→ **WHAT THE TASK REQUIRES**: Beginning with the first line and ending with the one containing "refine ⟨fun m", copy the lines of the listing below exactly; omit everything else.

----------------

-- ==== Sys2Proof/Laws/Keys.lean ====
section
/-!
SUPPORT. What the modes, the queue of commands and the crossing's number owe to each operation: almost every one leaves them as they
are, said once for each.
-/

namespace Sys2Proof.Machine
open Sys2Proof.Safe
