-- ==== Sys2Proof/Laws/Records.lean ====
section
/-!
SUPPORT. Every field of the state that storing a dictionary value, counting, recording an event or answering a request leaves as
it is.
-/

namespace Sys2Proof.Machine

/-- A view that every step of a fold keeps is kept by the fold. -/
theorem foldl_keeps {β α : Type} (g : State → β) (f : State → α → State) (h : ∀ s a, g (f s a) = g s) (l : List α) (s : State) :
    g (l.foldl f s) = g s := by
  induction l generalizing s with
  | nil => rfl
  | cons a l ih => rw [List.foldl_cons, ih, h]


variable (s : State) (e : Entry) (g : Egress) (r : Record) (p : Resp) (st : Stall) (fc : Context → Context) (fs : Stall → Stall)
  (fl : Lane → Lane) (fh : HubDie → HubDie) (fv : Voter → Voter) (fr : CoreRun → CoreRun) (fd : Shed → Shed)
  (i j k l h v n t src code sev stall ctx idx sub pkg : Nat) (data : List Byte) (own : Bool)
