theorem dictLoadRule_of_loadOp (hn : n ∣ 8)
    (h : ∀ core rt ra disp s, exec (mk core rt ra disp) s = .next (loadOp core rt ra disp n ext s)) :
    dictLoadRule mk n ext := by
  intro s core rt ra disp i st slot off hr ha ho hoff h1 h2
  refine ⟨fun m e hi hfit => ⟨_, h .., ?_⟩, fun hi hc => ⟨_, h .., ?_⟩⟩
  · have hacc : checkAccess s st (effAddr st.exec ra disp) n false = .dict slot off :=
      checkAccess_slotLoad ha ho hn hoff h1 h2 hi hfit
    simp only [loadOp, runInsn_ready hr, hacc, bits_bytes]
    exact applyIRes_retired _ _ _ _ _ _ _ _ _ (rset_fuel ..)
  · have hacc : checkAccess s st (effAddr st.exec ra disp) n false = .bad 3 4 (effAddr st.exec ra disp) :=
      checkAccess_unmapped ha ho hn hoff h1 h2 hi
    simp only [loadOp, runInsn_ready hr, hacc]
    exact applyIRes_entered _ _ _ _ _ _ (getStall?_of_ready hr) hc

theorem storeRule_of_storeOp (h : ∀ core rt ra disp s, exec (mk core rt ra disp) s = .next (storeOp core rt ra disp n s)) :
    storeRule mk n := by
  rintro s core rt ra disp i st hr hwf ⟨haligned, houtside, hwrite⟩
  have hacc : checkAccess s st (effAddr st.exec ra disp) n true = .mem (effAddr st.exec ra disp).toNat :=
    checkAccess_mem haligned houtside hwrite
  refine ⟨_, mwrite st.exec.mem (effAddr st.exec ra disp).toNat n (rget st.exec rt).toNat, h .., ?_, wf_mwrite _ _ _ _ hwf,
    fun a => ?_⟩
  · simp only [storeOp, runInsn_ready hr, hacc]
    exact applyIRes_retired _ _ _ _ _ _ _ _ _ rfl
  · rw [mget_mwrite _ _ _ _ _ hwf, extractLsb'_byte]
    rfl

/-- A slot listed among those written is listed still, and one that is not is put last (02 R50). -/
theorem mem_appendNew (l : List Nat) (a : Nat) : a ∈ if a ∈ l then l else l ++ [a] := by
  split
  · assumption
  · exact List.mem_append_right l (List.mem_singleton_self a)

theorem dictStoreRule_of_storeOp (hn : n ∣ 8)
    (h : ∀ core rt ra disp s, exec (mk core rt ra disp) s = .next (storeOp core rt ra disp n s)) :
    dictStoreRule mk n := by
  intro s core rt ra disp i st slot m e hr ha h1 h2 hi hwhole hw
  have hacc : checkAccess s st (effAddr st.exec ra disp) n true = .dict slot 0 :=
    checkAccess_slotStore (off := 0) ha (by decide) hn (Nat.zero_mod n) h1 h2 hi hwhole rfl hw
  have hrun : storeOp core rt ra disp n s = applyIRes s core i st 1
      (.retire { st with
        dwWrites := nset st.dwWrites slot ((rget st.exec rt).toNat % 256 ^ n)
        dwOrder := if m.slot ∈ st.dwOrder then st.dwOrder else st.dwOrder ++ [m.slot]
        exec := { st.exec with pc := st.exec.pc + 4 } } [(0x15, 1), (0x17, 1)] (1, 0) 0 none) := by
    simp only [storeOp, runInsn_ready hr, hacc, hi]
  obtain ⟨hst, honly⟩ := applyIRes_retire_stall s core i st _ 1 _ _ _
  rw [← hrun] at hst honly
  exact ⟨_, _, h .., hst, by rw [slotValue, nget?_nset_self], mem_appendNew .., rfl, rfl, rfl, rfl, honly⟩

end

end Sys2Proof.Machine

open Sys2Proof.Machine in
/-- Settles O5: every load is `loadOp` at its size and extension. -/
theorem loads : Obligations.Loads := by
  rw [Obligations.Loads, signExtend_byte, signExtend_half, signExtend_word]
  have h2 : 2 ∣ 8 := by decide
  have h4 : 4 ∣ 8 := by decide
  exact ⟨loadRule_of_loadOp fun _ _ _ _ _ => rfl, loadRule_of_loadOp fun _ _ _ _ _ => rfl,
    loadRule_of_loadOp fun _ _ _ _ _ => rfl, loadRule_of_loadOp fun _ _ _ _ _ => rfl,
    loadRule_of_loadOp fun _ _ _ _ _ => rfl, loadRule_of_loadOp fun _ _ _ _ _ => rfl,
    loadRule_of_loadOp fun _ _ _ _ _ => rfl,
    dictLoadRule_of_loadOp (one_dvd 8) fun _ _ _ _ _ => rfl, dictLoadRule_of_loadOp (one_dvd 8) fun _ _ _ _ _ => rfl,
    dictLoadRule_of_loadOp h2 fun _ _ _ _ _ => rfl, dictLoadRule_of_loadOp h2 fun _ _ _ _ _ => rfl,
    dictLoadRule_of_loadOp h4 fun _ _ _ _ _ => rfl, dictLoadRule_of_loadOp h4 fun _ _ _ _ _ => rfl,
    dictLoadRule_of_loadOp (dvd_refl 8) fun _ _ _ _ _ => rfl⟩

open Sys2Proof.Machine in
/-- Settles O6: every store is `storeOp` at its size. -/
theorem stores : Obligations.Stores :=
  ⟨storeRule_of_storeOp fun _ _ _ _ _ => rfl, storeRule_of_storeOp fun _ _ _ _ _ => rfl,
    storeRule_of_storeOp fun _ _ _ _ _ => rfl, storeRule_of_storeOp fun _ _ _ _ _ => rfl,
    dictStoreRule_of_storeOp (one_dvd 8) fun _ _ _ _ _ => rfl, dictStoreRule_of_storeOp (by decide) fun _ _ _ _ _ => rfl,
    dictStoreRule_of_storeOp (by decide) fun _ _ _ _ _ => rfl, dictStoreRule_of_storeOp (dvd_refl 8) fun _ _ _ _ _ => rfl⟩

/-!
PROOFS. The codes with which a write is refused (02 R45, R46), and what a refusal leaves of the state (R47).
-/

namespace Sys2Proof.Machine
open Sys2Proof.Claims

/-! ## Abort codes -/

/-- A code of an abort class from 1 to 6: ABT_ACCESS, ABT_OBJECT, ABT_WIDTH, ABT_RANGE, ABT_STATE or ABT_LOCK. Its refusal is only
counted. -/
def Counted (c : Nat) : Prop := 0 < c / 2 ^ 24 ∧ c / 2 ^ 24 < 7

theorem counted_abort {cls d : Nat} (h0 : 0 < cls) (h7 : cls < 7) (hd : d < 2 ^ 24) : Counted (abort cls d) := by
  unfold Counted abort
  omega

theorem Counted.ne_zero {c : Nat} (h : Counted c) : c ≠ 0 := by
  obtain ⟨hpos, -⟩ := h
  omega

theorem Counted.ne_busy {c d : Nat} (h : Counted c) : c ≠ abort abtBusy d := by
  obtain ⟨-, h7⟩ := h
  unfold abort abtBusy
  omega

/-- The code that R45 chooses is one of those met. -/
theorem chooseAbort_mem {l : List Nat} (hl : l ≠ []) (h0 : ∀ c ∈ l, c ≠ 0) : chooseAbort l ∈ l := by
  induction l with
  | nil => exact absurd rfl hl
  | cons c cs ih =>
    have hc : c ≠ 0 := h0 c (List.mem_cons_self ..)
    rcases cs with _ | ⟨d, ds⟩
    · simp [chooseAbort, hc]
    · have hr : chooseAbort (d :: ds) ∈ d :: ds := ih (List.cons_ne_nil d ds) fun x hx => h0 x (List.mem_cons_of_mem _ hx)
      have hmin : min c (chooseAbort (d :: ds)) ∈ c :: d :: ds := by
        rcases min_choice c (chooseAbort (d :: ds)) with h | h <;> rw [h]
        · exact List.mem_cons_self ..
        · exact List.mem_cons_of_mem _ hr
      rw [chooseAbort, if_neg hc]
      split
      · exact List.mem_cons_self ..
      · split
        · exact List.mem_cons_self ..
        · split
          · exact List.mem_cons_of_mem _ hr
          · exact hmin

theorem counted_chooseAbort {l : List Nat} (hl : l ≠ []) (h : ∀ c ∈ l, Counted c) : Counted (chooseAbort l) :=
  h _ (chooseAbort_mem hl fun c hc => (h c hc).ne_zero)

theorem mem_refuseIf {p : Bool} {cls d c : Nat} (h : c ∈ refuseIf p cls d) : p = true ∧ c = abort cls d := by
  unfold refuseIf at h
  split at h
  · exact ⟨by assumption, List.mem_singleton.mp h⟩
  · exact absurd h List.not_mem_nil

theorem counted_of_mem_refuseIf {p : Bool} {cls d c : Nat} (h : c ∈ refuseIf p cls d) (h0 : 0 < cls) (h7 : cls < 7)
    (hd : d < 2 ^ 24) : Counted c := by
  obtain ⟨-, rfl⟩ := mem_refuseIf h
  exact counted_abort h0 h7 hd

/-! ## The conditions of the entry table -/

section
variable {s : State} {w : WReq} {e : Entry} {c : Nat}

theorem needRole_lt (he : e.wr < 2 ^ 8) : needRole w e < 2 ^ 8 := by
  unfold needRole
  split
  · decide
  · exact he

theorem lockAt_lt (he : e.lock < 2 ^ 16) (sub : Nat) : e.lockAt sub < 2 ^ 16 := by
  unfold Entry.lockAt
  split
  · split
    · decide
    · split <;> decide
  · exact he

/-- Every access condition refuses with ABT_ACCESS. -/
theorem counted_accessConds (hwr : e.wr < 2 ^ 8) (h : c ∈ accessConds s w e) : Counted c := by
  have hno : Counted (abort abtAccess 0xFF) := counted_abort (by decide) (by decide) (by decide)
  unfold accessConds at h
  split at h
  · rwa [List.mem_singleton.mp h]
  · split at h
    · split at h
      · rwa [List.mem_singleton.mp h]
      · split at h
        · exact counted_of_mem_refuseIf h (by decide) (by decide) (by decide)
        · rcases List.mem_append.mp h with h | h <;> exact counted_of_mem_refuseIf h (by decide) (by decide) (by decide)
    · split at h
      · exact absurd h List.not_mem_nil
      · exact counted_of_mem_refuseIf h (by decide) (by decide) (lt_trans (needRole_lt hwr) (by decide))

----------------

→ **RESULT BELOW**:
-- ==== Sys2Proof/Laws/Keys.lean ====
section
/-!
SUPPORT. What the modes, the queue of commands and the crossing's number owe to each operation: almost every one leaves them as they
are, said once for each.
-/

namespace Sys2Proof.Machine
open Sys2Proof.Safe
-- ==== Sys2Proof/Laws/Records.lean ====
section
/-!
SUPPORT. Every field of the state that storing a dictionary value, counting, recording an event or answering a request leaves as
it is.
-/

namespace Sys2Proof.Machine

/-- A view that every step of a fold keeps is kept by the fold. -/
theorem foldl_keeps {β α : Type} (g : State → β) (f : State → α → State) (h : ∀ s a, g (f s a) = g s) (l : List α) (s : State) :
    g (l.foldl f s) = g s := by
  induction l generalizing s with
  | nil => rfl
  | cons a l ih => rw [List.foldl_cons, ih, h]


variable (s : State) (e : Entry) (g : Egress) (r : Record) (p : Resp) (st : Stall) (fc : Context → Context) (fs : Stall → Stall)
  (fl : Lane → Lane) (fh : HubDie → HubDie) (fv : Voter → Voter) (fr : CoreRun → CoreRun) (fd : Shed → Shed)
  (i j k l h v n t src code sev stall ctx idx sub pkg : Nat) (data : List Byte) (own : Bool)
theorem dictLoadRule_of_loadOp (hn : n ∣ 8)
    (h : ∀ core rt ra disp s, exec (mk core rt ra disp) s = .next (loadOp core rt ra disp n ext s)) :
    dictLoadRule mk n ext := by
  intro s core rt ra disp i st slot off hr ha ho hoff h1 h2
  refine ⟨fun m e hi hfit => ⟨_, h .., ?_⟩, fun hi hc => ⟨_, h .., ?_⟩⟩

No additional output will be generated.